2.2. Survey among Energy Managers
- Collect data on the municipality’s motivation to establish an energy management system. Respondents were first asked to name the three important motives. Afterwards, we showed them possible motivations and asked them to rate their importance on a five-point scale from “not important” to “very important.” We phrased the items based on the results by Marimon and Casadesús . The motivations we named referred to social requirements (e.g., demands by councilors, legal requirements, the project Compete4SECAP), ecology and economy drivers (e.g., reducing energy costs, mitigating GHG emissions), and something akin to competitive advantage (e.g., being a role model for local companies, rationalization of inefficient workflows).
- Collect data on challenges in establishing an energy management system. Again, respondents were asked to spontaneously name the three challenges that were hardest to overcome. Afterwards, respondents rated how hard it was to overcome certain challenges on a five-point scale from “not at all” to “extremely.” The items we used were based on topics discussed in the literature  and ranged from data collection (e.g., missing historical data, too few meters) to organizational difficulties (e.g., cooperation between a large number of departments, little political support) to benefit uncertainty (i.e., possible energy cost savings are seen as negligible). Organizational difficulties such as limited cross-departmental cooperation  and getting energy-related projects on the political agenda  were identified as major barriers in the scientific literature on municipal energy and climate policy.
- Several questions and items were aimed at assessing the benefits and impacts of the energy management system as energy managers see them. Items referred to, for example, the monitoring of energy data before the establishment of the EnMS, whether the EnMS motivated the municipality to set more ambitious energy-saving targets, and whether the EnMS led to greater consideration of the role of energy efficiency in making procurement decisions. Respondents were asked to state their level of approval on a five-point scale from “strongly disagree” to “strongly agree.” Furthermore, respondents also estimated whether and how the EnMS changed the probability of certain events happening on a five-point scale from “much lower” to “much higher.” Here we named, for example, regular training on energy conservation behavior for employees. Possible benefits named in the survey reflected that energy management should not only address technologies, but also administrative and staff-related practices . Additional items for this question were the prioritization of investments based on their energy-saving potential and a higher budget for energy efficiency. A study of Swiss companies with high energy consumption showed that better energy management made it more likely that a company would approve an investment in energy efficiency . The importance of adequate resources for energy efficiency retrofits of public buildings was emphasized in the relevant scientific literature .
- In addition, we queried data on the size of the team responsible for the EnMS and some other factual statements, for example, whether the EnMS had already been certified and regarding the energy performance improvement period.

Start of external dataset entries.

/-- Settles O17: the frame of a command passes the checks of its fields, and its payload reads back as the command. -/
theorem decodeOfEncode : Obligations.DecodeOfEncode := by
  intro i hi
  obtain ⟨hdomain, -, hfits, hclean⟩ := i.wellFormed_iff.mp hi
  exact frameDecode_eq_ok_iff.mpr
    ⟨decode_eq_ok_iff.mpr ⟨i.opcode, i.payload, rfl, (textFits_iff i).mp hfits, readPayload_payload hdomain hclean⟩,
      (operandsInDomain_wire i).trans hdomain⟩

/-- Settles O18: what the decoder accepts is the frame of an opcode and a payload, and the payload is that of the command it
reads back as. -/
theorem encodeOfDecode : Obligations.EncodeOfDecode := by
  intro b i h
  obtain ⟨hdecode, hdomain⟩ := frameDecode_eq_ok_iff.mp h
  obtain ⟨o, p, rfl, hfits, hread⟩ := decode_eq_ok_iff.mp hdecode
  obtain ⟨rfl, rfl, hsize, hclean⟩ := payload_of_readPayload hread
  exact ⟨rfl, i.wellFormed_iff.mpr ⟨hdomain, hsize, (textFits_iff i).mpr hfits, hclean⟩⟩

end Sys2Proof
end

section
/-! PROOFS. The layout of a frame and its checksum (R90 to R96, R109), the opcode map (R104), and frames written out. -/

namespace Sys2Proof

/-- The value of two bytes, the high one first (R10). -/
theorem unbe16_toNat (h l : Byte) : (unbe16 h l).toNat = 256 * h.toNat + l.toNat := by
  rw [unbe16, BitVec.toNat_append, ← Nat.shiftLeft_add_eq_or_of_lt l.isLt, Nat.shiftLeft_eq]
  omega

/-- Settles O19: the two length bytes are those of the payload's frame, and the checksum folds the frame to zero. -/
theorem frameLayout : Obligations.FrameLayout := by
  intro op p hfits
  obtain ⟨h1, h2, hlength⟩ := exists_length_bytes hfits
  have hframe := frameBytes_of_length op hlength
  refine ⟨h1, h2, _, hframe, ?_, ?_, xor8_frameBytes op p⟩
  · rw [← unbe16_toNat, hlength, frameBytes_length]
  · rw [frameBytes_length, hframe, List.take_left' (by simp [Config.trailer]; omega)]

/-- The XOR of a sequence cut in two (R11). -/
theorem xor8_append (s t : List Byte) : xor8 (s ++ t) = xor8 s ^^^ xor8 t := by
  induction t using List.reverseRecOn with
  | nil => simp [xor8]
  | append_singleton t b ih =>
    rw [← List.append_assoc, xor8_append_singleton, xor8_append_singleton, ih, BitVec.xor_assoc]

/-- The trailer folds to zero (R95, R109). -/
theorem xor8_trailer : xor8 Config.trailer = 0 := by decide

/-- Settles O20: the checksum is the XOR of the fields before it, of which the trailer contributes nothing. -/
theorem checksumIdentity : Obligations.ChecksumIdentity := by
  refine ⟨xor8_trailer, fun op h1 h2 chk p hframe => ?_⟩
  obtain ⟨hbody, hchk⟩ := List.append_inj' hframe rfl
  have hfold : xor8 [0xA5, h1, h2, op] = 0xA5 ^^^ h1 ^^^ h2 ^^^ op := by simp [xor8]
  rw [← List.singleton_inj.mp hchk, hbody, ← Config.trailer, xor8_append, xor8_append, xor8_trailer, hfold]
  exact BitVec.xor_zero

/-- Settles O15: the bytes that name a command are those in the opcode map. -/
theorem opcodeSet : Obligations.OpcodeSet := by
  intro b
  change (Opcode.ofByte b).isSome = (Opcode.all.map Opcode.byte).contains b
  rw [Opcode.ofByte, Bool.eq_iff_iff, List.find?_isSome, List.contains_iff_mem, List.mem_map]
  simp only [beq_iff_eq]

/-- Settles O16: each is the frame of its command, which is well formed. -/
theorem writtenFramesDecode : Obligations.WrittenFramesDecode :=
  ⟨decodeOfEncode .handshake rfl, decodeOfEncode (.setBaudRate 115200) rfl, decodeOfEncode (.setDrawingColor 3 0) rfl,
    decodeOfEncode (.setEnglishFontSize 2) rfl, decodeOfEncode (.drawPoint 799 599) rfl,
    decodeOfEncode (.drawLine 10 20 300 400) rfl, decodeOfEncode (.drawCircle 400 300 50) rfl,
    decodeOfEncode (.drawTriangle 10 10 100 10 55 90) rfl, decodeOfEncode (.displayText 10 20 [0x48, 0x69]) rfl⟩

end Sys2Proof
end

section
/-! PROOFS. Every byte sequence the block writes is a frame (R90, R106): what the encoder makes of a command or of the latch is
one, and nothing else is sent. -/

namespace Sys2Proof.Machine

/-! ## Which byte sequences are frames -/

/-- What the reference decoder accepts is a frame. -/
theorem isFrame_of_frameDecode {b : List Byte} {i : Instr} (h : frameDecode b = .ok i) : isFrame b = true := by
  rw [isFrame, h]

/-- The frame of a well-formed command is one (R111). -/
theorem isFrame_encode {i : Instr} (h : i.wellFormed = true) : isFrame (encode i) = true :=
  isFrame_of_frameDecode (decodeOfEncode i h)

2.3. Survey among Consultants
- the state of the energy management before the process to establish an EnMS began and how surprising the results of the energy review were;
- how hard it was to overcome the challenges in the consultants’ view;
- whether they believed the municipality would have introduced the EnMS without their support;
- the scope and boundaries the municipalities chose for their EnMS;
- the ambition of the municipalities’ energy targets and action plan;
- the likelihood of attaining the targets for the energy performance period; and
- the likelihood that the municipality would commission the recertification audit.
3.1. Results of EnMS Establishment
3.2. Four Cases from France, Italy, Latvia, and Spain
3.3. Results of the Survey among Energy Managers
3.4. Results of the Survey among Consultants
- Collecting and analyzing data can be a challenging task, especially for small municipalities;
- Energy consumption is often seen in terms of costs. Observed cost increases can be a stronger incentive for action than potential, but notional, cost reductions; and
- Interdepartmental cooperation is a problem that becomes especially pertinent if more than one department is responsible for activities within the scope of the EnMS.
4. Discussion and Conclusions
- The impetus given by the study was a crucial motivator for municipalities to establish an energy management system. This support can be institutionalized by setting up an agency that supports municipalities in establishing energy management with money and expertise. A driver for wider application and implementation of EnMS in local authorities would be the introduction of mandatory energy management in national and regional legislation.
- Once an EnMS is up and running, a large majority of the municipalities participating in our study planned to keep it. This means that such an agency’s short-term support can have long-term impacts in many cases.
- When helping municipalities to set up an energy management system, it was crucial to involve all departments that managed activities consuming considerable amounts of energy (e.g., every building owned by the municipality, street lighting, the fleet of vehicles, etc.). Achieving functional interdepartmental cooperation was among the hardest challenges in our study, corroborating results from earlier studies for other areas of local energy and climate policy .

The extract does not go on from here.